Так, я узнал, что самая старшая из сестер, Алиса, пошла было по стопам деда, поступила в медицинский, но работала ли когда-нибудь по специальности, Цыпка сказать не могла. В перестройку-шмерестройку, как она пренебрежительно выразилась, многие меняли профессию, и в последние годы старшая дантистова внучка стала известна как вполне востребованный художник-декоратор и дизайнер.
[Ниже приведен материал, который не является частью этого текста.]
-- ==== Sys2Proof/Safety.lean ====
section
/-! DEFINITION. The terms that statements about the machine use: what an instruction leaves unchanged (`Frame`), the
flag classes of `10_state.md` rule R23, the address table of `42_storage.md` rule R132, the stack slots of a trap, the
invariant that every step keeps, and safe runs. Nothing here is used by the machine itself. -/

namespace Sys2Proof.Machine

/-! ## Frames -/

/-- A part of the state, other than the normal registers, `pc` and memory, that an instruction may change. `draws` is
the model's count of free values. -/
inductive Part where
  | sp | fp | lr | n | z | c | v | i | seed | halted | waiting | draws
  deriving DecidableEq, Repr

/-- An address outside every one of the stored runs of bytes (first address, number of bytes). -/
def Outside (stored : List (Nat × Nat)) (a : Nat) : Prop := ∀ p ∈ stored, a < p.1 ∨ p.1 + p.2 ≤ a

/-- From `s` to `t` nothing changes but the normal registers `regs`, the parts `parts`, the bytes (and the marks of
rule R37's set `Written`) inside `stored`, and `pc`. -/
structure Frame (regs : List Reg) (parts : List Part) (stored : List (Nat × Nat)) (s t : State) : Prop where
  regs : ∀ r, r ∉ regs → t.reg r = s.reg r
  sp : .sp ∉ parts → t.sp = s.sp
  fp : .fp ∉ parts → t.fp = s.fp
  lr : .lr ∉ parts → t.lr = s.lr
  n : .n ∉ parts → t.sr.n = s.sr.n
  z : .z ∉ parts → t.sr.z = s.sr.z
  c : .c ∉ parts → t.sr.c = s.sr.c
  v : .v ∉ parts → t.sr.v = s.sr.v
  i : .i ∉ parts → t.sr.i = s.sr.i
  seed : .seed ∉ parts → t.seed = s.seed
  halted : .halted ∉ parts → t.halted = s.halted
  waiting : .waiting ∉ parts → t.waiting = s.waiting
  draws : .draws ∉ parts → t.draws = s.draws
  byte : ∀ a, Outside stored a → t.byte a = s.byte a
  written : ∀ a, Outside stored a → (a ∈ t.written ↔ a ∈ s.written)
  cfg : t.cfg = s.cfg
  oracle : t.oracle = s.oracle

/-- The parts that a data-processing instruction may change: the four flags and the count of free values. -/
def aluParts : List Part := [.n, .z, .c, .v, .draws]

/-- `pc` moves past the instruction (rule R14). -/
def MovesOn (i : Instr) (s t : State) : Prop := t.pc = s.pc + BitVec.ofNat 32 (s.lenOf i)

/-- `pc` moves past the instruction (rule R14), which is `n` bytes under the encoding of section 3. -/
def MovesBy (n : Nat) (i : Instr) (s t : State) : Prop :=
  MovesOn i s t ∧ (s.cfg.encoding = .section3 → t.pc = s.pc + BitVec.ofNat 32 n)

/-- What rule R23 says of the flags of class FA after the result `v`; `cv` is the carry and overflow that the
instruction's rule gives under the setting `set`, `none` where they are arbitrary bits. -/
def FlagsFA (v : DWord) (cv : Option CV) (s t : State) : Prop :=
  match s.cfg.aluFlags with
  | .draw => True
  | .keep => t.sr = s.sr
  | .set => t.sr.n = v.getLsbD 31 ∧ (t.sr.z = true ↔ v = 0) ∧ ∀ f, cv = some f → t.sr.c = f.c ∧ t.sr.v = f.v

/-- A data-processing instruction completes: Rd is the result, the flags follow rule R23, `pc` moves past the
instruction, nothing else changes. -/
def DataResult (i : Instr) (s : State) (d : Reg) (v : DWord) (cv : Option CV) : Prop :=
  ∃ t, exec i s = .next t ∧ t.reg d = v ∧ FlagsFA v cv s t ∧ MovesOn i s t ∧ Frame [d] aluParts [] s t

/-- The bytes that encode an instruction in each byte order, which the decoder reads back. -/
def Encodes (i : Instr) (f : ByteOrder → List Byte) : Prop :=
  i.wellFormed = true → ∀ bo rest, encode bo i = f bo ∧ decode bo (f bo ++ rest) = .ok (i, rest)

/-! ## Flag classes (rule R23) -/

/-- The classes of rule R23; FX carries the fields the instruction's rule names. -/
inductive FlagClass where
  | f0
  | fx (fields : List Part)
  | fc
  | fa
  deriving DecidableEq, Repr

/-- The class of an instruction with this destination among the 21 registers. -/
def AnyReg.flagClass : AnyReg → FlagClass
  | .sr => .fx [.n, .z, .c, .v, .i]
  | .r _ | .pc | .sp | .fp | .lr => .f0

/-- The class of every instruction (rule R23). BRK, DBG and SVC are of class F0 and clear I (rule R264). -/
def flagClass : Instr → FlagClass
  | .sec | .clc | .nec => .fx [.c]
  | .sev | .clv | .nev => .fx [.v]
  | .ei | .di => .fx [.i]
  | .rti => .fx [.n, .z, .c, .v, .i]
  | .pop r => AnyReg.flagClass r
  | .movAny x _ => AnyReg.flagClass x
  | .nop | .afh | .halt | .wait | .rts | .rtl | .popRange _ _ | .push _ | .pushRange _ _ | .clr _ _ | .movReg _ _
  | .movImm16 _ _ | .movImm32 _ _ | .movb _ _ _ | .movw _ _ _ | .movtReg _ _ | .movtImm _ _ | .swpReg _ _
  | .ldr _ _ | .ldrb _ _ | .ldrw _ _ | .ldrbs _ _ | .ldrws _ _ | .str _ _ | .strb _ _ | .strw _ _ | .strbs _ _
  | .strws _ _ | .adr _ _ | .swpMem _ _ | .jmp _ | .beq _ | .bne _ | .bcs _ | .bcc _ | .bmi _ | .bpl _ | .bvs _
  | .bvc _ | .bhi _ | .bls _ | .bge _ | .blt _ | .bgt _ | .ble _ | .bra _ | .jeq _ | .jne _ | .jcs _ | .jcc _
  | .jmi _ | .jpl _ | .jvs _ | .jvc _ | .jhi _ | .jls _ | .jge _ | .jlt _ | .jgt _ | .jle _ | .jsr _ | .leq _
  | .lne _ | .lcs _ | .lcc _ | .lmi _ | .lpl _ | .lvs _ | .lvc _ | .lhi _ | .lls _ | .lge _ | .llt _ | .lgt _
  | .lle _ | .lnk _ | .brk _ | .dbg _ | .svc _ | .swi _ | .rand _ _ | .seed _ => .f0
  | .cmp _ _ | .cmn _ _ | .tst _ _ | .teq _ _ => .fc
  | .lsl _ _ _ | .lsr _ _ _ | .rol _ _ _ | .ror _ _ _ | .rcl _ _ _ | .rcr _ _ _ | .asr _ _ _ | .and _ _ _
  | .orr _ _ _ | .eor _ _ _ | .not _ _ | .clz _ _ | .ctz _ _ | .rbit _ _ | .revb _ _ | .revv _ _ | .add _ _ _
  | .adc _ _ _ | .sub _ _ _ | .sbc _ _ _ | .rsb _ _ _ | .rsc _ _ _ | .div _ _ _ | .divs _ _ _ | .rem _ _ _
  | .rems _ _ _ | .mul _ _ _ | .muls _ _ _ | .abs _ _ | .neg _ _ | .inc _ _ | .dec _ _ | .cfb _ _ | .cfbs _ _
  | .cfw _ _ | .cfws _ _ | .cfbcd _ _ | .ctb _ _ | .ctbs _ _ | .ctw _ _ | .ctws _ _ | .ctbcd _ _ => .fa

/-! ## Memory accesses and addresses -/

/-- An access of this width at this address passes the checks of rules R36 and R37. -/
def Accessible (s : State) (w : Width) (a : DWord) : Prop :=
  a.toNat + w.bytes ≤ 2 ^ 32 ∧ (s.cfg.dataAlign = .allow ∨ a.toNat % w.bytes = 0) ∧
  ∀ k, k < w.bytes → s.cfg.isMapped (a.toNat + k) = true

/-- The offset of an indexed mode as an integer (rules R127 to R130). -/
def offsetValue (s : State) : Offset → Int
  | .reg o => (s.reg o).toNat
  | .byte off => off.toInt
  | .word off => off.toInt

/-- The column `ea` of rule R132's table. -/
def effectiveAddress (s : State) : Mode → DWord
  | .rel16 off => BitVec.ofInt 32 (s.pc.toNat + off.toInt)
  | .rel32 off => BitVec.ofInt 32 (s.pc.toNat + off.toInt)
  | .absolute addr => addr
  | .indirect addr => s.datum .dword addr.toNat
  | .base b => s.reg b
  | .indexed .plain b off => BitVec.ofInt 32 ((s.reg b).toNat + offsetValue s off)
  | .indexed .pre b off => BitVec.ofInt 32 ((s.reg b).toNat + offsetValue s off)
  | .indexed .post b _ => s.reg b

/-- The columns `Pre` and `Post` of rule R132's table: the base register a mode writes back, and its value. -/
def writeBack (s : State) : Mode → Option (Reg × DWord)
  | .indexed .pre b off => some (b, BitVec.ofInt 32 ((s.reg b).toNat + offsetValue s off))
  | .indexed .post b off => some (b, BitVec.ofInt 32 ((s.reg b).toNat + offsetValue s off))
  | .indexed .plain _ _ => none
  | .rel16 _ | .rel32 _ | .absolute _ | .indirect _ | .base _ => none

/-- The address can be formed: the pointer of mode `$03` is readable (rule R125). -/
def PointerReadable (s : State) : Mode → Prop
  | .indirect addr => Accessible s .dword addr
  | .rel16 _ | .rel32 _ | .absolute _ | .base _ | .indexed _ _ _ => True

/-- The mode writes back a base register that is the data register `d` (rule R121). -/
def SameRegister (s : State) (d : Reg) (m : Mode) : Prop := (writeBack s m).map Prod.fst = some d

/-- The normal registers a mode writes. -/
def writtenBack (s : State) (m : Mode) : List Reg := ((writeBack s m).map Prod.fst).toList

/-- The base register holds what rule R132's table says. -/
def BaseWritten (s t : State) (m : Mode) : Prop := ∀ b v, writeBack s m = some (b, v) → t.reg b = v

/-! ## The stack -/

/-- The entry of rule R264 from `s` to `t`: the two stack slots hold SR's image and the return address, I is clear, a
wait has ended, `pc` is at the vector, and nothing else changes. -/
structure TrapTaken (s t : State) (vector ret : DWord) : Prop where
  pc : t.pc = vector
  sp : t.sp = s.sp - 8
  i : t.sr.i = false
  waiting : t.waiting = false
  savedSr : t.datum .dword (s.sp - 4).toNat = s.srImage
  savedPc : t.datum .dword (s.sp - 8).toNat = ret
  frame : Frame [] [.sp, .i, .waiting] [((s.sp - 4).toNat, 4), ((s.sp - 8).toNat, 4)] s t

/-- The two slots a trap pushes into can be stored to. -/
def TrapRoom (s : State) : Prop := Accessible s .dword (s.sp - 4) ∧ Accessible s .dword (s.sp - 8)

/-- The slot of the `k`-th value pushed (counting from 0) by a push of several registers. -/
def pushSlot (s : State) (k : Nat) : DWord := s.sp - BitVec.ofNat 32 (4 * (k + 1))

/-- The slot of the `k`-th value popped (counting from 0) by a pop of several registers. -/
def popSlot (s : State) (k : Nat) : DWord := s.sp + BitVec.ofNat 32 (4 * k)

/-! ## Fetching -/

/-- The bytes in memory from an address. -/
def State.bytesAt (s : State) (a n : Nat) : List Byte := (List.range n).map (fun k => s.byte (a + k))

/-- Every one of the `n` bytes from there may be read as a byte of an instruction (rules R31, R43). -/
def CodeReadable (s : State) (a n : Nat) : Prop :=
  ∀ k, k < n → s.cfg.isMapped (a + k) = true ∧ (s.cfg.selfModify = .coherent ∨ a + k ∉ s.written)

/-- An instruction of `n` bytes may be fetched there: neither its bytes nor the address after them pass the top of the
address space (rule R14), and each of them may be read (rules R31, R43). -/
def Fetchable (s : State) (a n : Nat) : Prop := a + n < 2 ^ 32 ∧ CodeReadable s a n

/-- Nothing diverts the step from fetching: not halted, not waiting, no interrupt to be taken (rule R294). -/
def Executes (s : State) : Prop := s.halted = false ∧ s.waiting = false ∧ s.pendingTrap = none

/-- Line `n` is chosen by `IrqSelect` and pending at this boundary (rule R262). -/
def LinePending (s : State) (n : Nat) : Prop :=
  ∃ l, s.cfg.irqLines[n]? = some l ∧ l.selected = true ∧ s.answer.irq[n]? = some true

/-! ## The invariant -/

/-- What every step keeps: memory and the set `Written` in their canonical forms and inside `Mapped` (rules R31, R37),
and a machine that is halted is not also waiting (rules R82, R83). -/
structure Inv (s : State) : Prop where
  memory : memWf s.mem
  memoryMapped : ∀ p ∈ s.mem, s.cfg.isMapped p.1 = true
  written : addrsWf s.written
  writtenMapped : ∀ a ∈ s.written, s.cfg.isMapped a = true
  haltedOrWaiting : ¬ (s.halted = true ∧ s.waiting = true)

/-! ## Safe runs -/

/-- `n` steps from `s` end in a state, with no fault and no refusal on the way. -/
def RunsSafely (n : Nat) (s : State) : Prop := ∃ t, Sys2Proof.core.run n s = .next t

end Sys2Proof.Machine
end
А с недавних пор она директор и чуть ли не совладелица открывшегося неподалеку от нас музея восковых фигур. (Надо же, я сто раз проезжал мимо этой вывески, но зайти ни разу не удосужился.) Крутится же, по мнению Цыпки, «очень высоко».
Что это означает, Соня подробно расшифровать не смогла, поэтому мне пришлось оценивать информацию с поправкой на ветер ― в Цыпкиной голове. В основном к такому выводу ее привели хоть и немногочисленные, но чаще всего качественно и дорого одетые («от хорошей мамы», с уважением в голосе подчеркнула Цыпка) посетители Алисиной квартиры, несколько раз в неделю съезжающиеся к Стеклянному дому не только на каких-нибудь там «мерсах» или «бэхах», а еще и на действительно эксклюзивных тачках типа «бугатти» или «астон мартин».
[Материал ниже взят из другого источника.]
-- ==== Sys2Proof/Certificates/Slice0/Obligations.lean ====
section
/-! DEFINITION. The statements for the provers. Each docstring names the rules of `spec/` it formalises. -/

open Sys2Proof Sys2Proof.Machine

/-! ## Encoding -/

/-- Decoding the encoding of any well-formed instruction gives it back, whatever follows it (rules R52 to R61). The
second clause is the model's reading of the parameter `ENCODING` of rule R6 (DEDUCED, log entry 5: which tables are
admissible, and that an entry is the bytes as stored): the same under every admissible `ENCODING`, where what it writes
has the instruction's length and calls for no further byte. -/
def Obligations.DecodeOfEncode : Prop :=
  (∀ (bo : ByteOrder) (i : Instr) (rest : List Byte), i.wellFormed = true →
    decode bo (encode bo i ++ rest) = .ok (i, rest)) ∧
  ∀ (e : Encoding) (bo : ByteOrder) (i : Instr) (bs rest : List Byte), e.wf = true → e.write bo i = some bs →
    e.read bo (bs ++ rest) = .ok (i, rest) ∧ bs.length = e.len i ∧ e.needed bs = bs.length

/-- Whatever decodes is well-formed and was its own encoding; AFH alone has 256 encodings (rules R52, R81). The second
clause is the model's reading of the parameter `ENCODING` of rule R6 (DEDUCED, log entry 5): the same under every
admissible table, where AFH is `$41` and any bytes, as many as its entry has. -/
def Obligations.EncodeOfDecode : Prop :=
  (∀ (bo : ByteOrder) (bs rest : List Byte) (i : Instr), decode bo bs = .ok (i, rest) →
    i.wellFormed = true ∧ (i ≠ .afh → bs = encode bo i ++ rest) ∧ (i = .afh → ∃ b, bs = 0x41 :: b :: rest)) ∧
  ∀ (rows : List EncodingRow) (bo : ByteOrder) (bs rest : List Byte) (i : Instr), (Encoding.table rows).wf = true →
    (Encoding.table rows).read bo bs = .ok (i, rest) →
    i.wellFormed = true ∧ ∃ w, (Encoding.table rows).write bo i = some w ∧ (i ≠ .afh → bs = w ++ rest) ∧
      (i = .afh → ∃ v, bs = 0x41 :: v ++ rest ∧ v.length + 1 = w.length)

/-- The illegal encodings of rule R63 are rejected, each by its name. -/
def Obligations.IllegalEncodings : Prop :=
  ∀ (bo : ByteOrder) (b0 b1 b2 b3 : Byte) (rest : List Byte),
    let op := b0.toNat
    let listed := op ≤ 0x0D ∨ (0x10 ≤ op ∧ op ≤ 0x1D) ∨ (0x20 ≤ op ∧ op ≤ 0x2C) ∨ (0x30 ≤ op ∧ op ≤ 0x3F) ∨
      op = 0x41 ∨ (0x50 ≤ op ∧ op ≤ 0x69) ∨ (0x70 ≤ op ∧ op ≤ 0x75) ∨ (0x80 ≤ op ∧ op ≤ 0x83) ∨
      (0x90 ≤ op ∧ op ≤ 0x93) ∨ (0xA0 ≤ op ∧ op ≤ 0xA1)
    let limited := op = 0x19 ∨ op = 0x1A ∨ (0x30 ≤ op ∧ op ≤ 0x36)
    let rc := limited ∨ (0x37 ≤ op ∧ op ≤ 0x39) ∨ (0x50 ≤ op ∧ op ≤ 0x5B)
    let cp := 0x80 ≤ op ∧ op ≤ 0x83
    let ma := 0x20 ≤ op ∧ op ≤ 0x2B
    let result := decode bo (b0 :: b1 :: b2 :: b3 :: rest)
    (¬ listed → result = .error .opcode) ∧
    (op ≤ 0x0D → b1 ≠ 0 → result = .error .unassigned) ∧
    (op = 0x10 ∨ op = 0x12 → 21 ≤ b1.toNat → b1.toNat ≤ 31 → result = .error .register) ∧
    (op = 0x10 ∨ op = 0x12 → 32 ≤ b1.toNat → result = .error .unassigned) ∧
    (op = 0x16 ∨ op = 0x17 ∨ op = 0x1C → b1.toNat % 16 ≠ 0 → result = .error .unassigned) ∧
    (op = 0x18 → b1 ≠ 0 → result = .error .unassigned) ∧
    (op = 0x18 → b1 = 0 → 32 ≤ b2.toNat → result = .error .unassigned) ∧
    (op = 0x18 → b1 = 0 → b2.toNat ≤ 20 → 32 ≤ b3.toNat → result = .error .unassigned) ∧
    (op = 0x18 → b1 = 0 → 21 ≤ b2.toNat → b2.toNat ≤ 31 → result = .error .register) ∧
    (op = 0x18 → b1 = 0 → b2.toNat ≤ 20 → 21 ≤ b3.toNat → b3.toNat ≤ 31 → result = .error .register) ∧
    (op = 0x11 ∨ op = 0x13 ∨ op = 0x14 → b1.toNat % 16 < b1.toNat / 16 → result = .error .range) ∧
    (rc → 3 < b2.toNat → result = .error .kind) ∧
    (cp → 16 ≤ b1.toNat → result = .error .unassigned) ∧
    (cp → b1.toNat < 16 → 3 < b2.toNat → result = .error .kind) ∧
    (rc ∨ (cp ∧ b1.toNat < 16) → b2 = 0 → 16 ≤ b3.toNat → result = .error .unassigned) ∧
    (rc ∨ (cp ∧ b1.toNat < 16) → b2 = 2 ∨ b2 = 3 → b3 ≠ 0 → result = .error .unassigned) ∧
    (limited → b2 = 2 → b3 = 0 → 2 ≤ rest.length → result = .error .kind) ∧
    (limited → b2 = 3 → b3 = 0 → 4 ≤ rest.length → result = .error .kind) ∧
    (0x30 ≤ op ∧ op ≤ 0x36 → b2 = 1 → 31 < b3.toNat → result = .error .immediate) ∧
    (op = 0x19 → b2 = 1 → 3 < b3.toNat → result = .error .immediate) ∧
    (op = 0x1A → b2 = 1 → 1 < b3.toNat → result = .error .immediate) ∧
    (ma → b2.toNat ∉ [0x00, 0x01, 0x02, 0x03, 0x10, 0x11, 0x12, 0x13, 0x21, 0x22, 0x23, 0x31, 0x32, 0x33] →
      result = .error .mode) ∧
    (ma → b2.toNat ≤ 3 → b1.toNat % 16 ≠ 0 ∨ b3 ≠ 0 → result = .error .unassigned) ∧
    (ma → b2.toNat ∈ [0x10, 0x31, 0x32, 0x33] → b3 ≠ 0 → result = .error .unassigned) ∧
    (ma → b2.toNat ∈ [0x11, 0x12, 0x13] → 16 ≤ b3.toNat → result = .error .unassigned) ∧
    (op = 0x2C → b2.toNat ∉ [0x02, 0x03, 0x04] → result = .error .mode) ∧
    (op = 0x2C → b2.toNat ∈ [0x02, 0x03] → b1 ≠ 0 ∨ b3 ≠ 0 → result = .error .unassigned) ∧
    (op = 0x2C → b2.toNat = 0x04 → b1.toNat % 16 ≠ 0 ∨ b3 ≠ 0 → result = .error .unassigned) ∧
    (0x70 ≤ op ∧ op ≤ 0x75 → 16 ≤ b1.toNat → result = .error .unassigned) ∧
    (0x70 ≤ op ∧ op ≤ 0x75 → b1 = 0x0F → result = .error .condition) ∧
    (0x90 ≤ op ∧ op ≤ 0x92 → b1 ≠ 0 → result = .error .unassigned) ∧
    (op = 0xA1 → 16 ≤ b1.toNat → result = .error .unassigned) ∧
    (op = 0x93 → 31 < b1.toNat → result = .error .swiNumber)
Но наиболее подробными сведениями меня снабдили в отношении Нинель.
Во-первых, в отличие от прочих представителей этой семейки она явно не относилась к числу интровертов, характеризуя которых в целом Цыпка, следующая в своих метафорах каким-то сложным ассоциациям, заметила: «Таких души в потемках».
Во-вторых, Нинель была более прочих близка Соне по возрасту и по... скажем так, темпераменту. Во всяком случае, со слов Цыпки можно было сделать вывод о безусловных гетеросексуальных предпочтениях средней шаховской сестрички: мужиков она меняла «как прокладки» (сей натуралистический образ принадлежал сами понимаете кому). Но Сонечка не была бы полноценной бабой, если б не преминула заметить: ходят слухи, что это не столько Нинель меняет мужиков, сколько они ее.
― Из вашего профсоюза, что ли? ― предположил я.
― Да нет, честная давалка! ― презрительно фыркнула Цыпка с таким видом, будто обиделась за свою почтенную профессию. ― Но факт налицо: два раза с одним и тем же кадром ты ее не встретишь.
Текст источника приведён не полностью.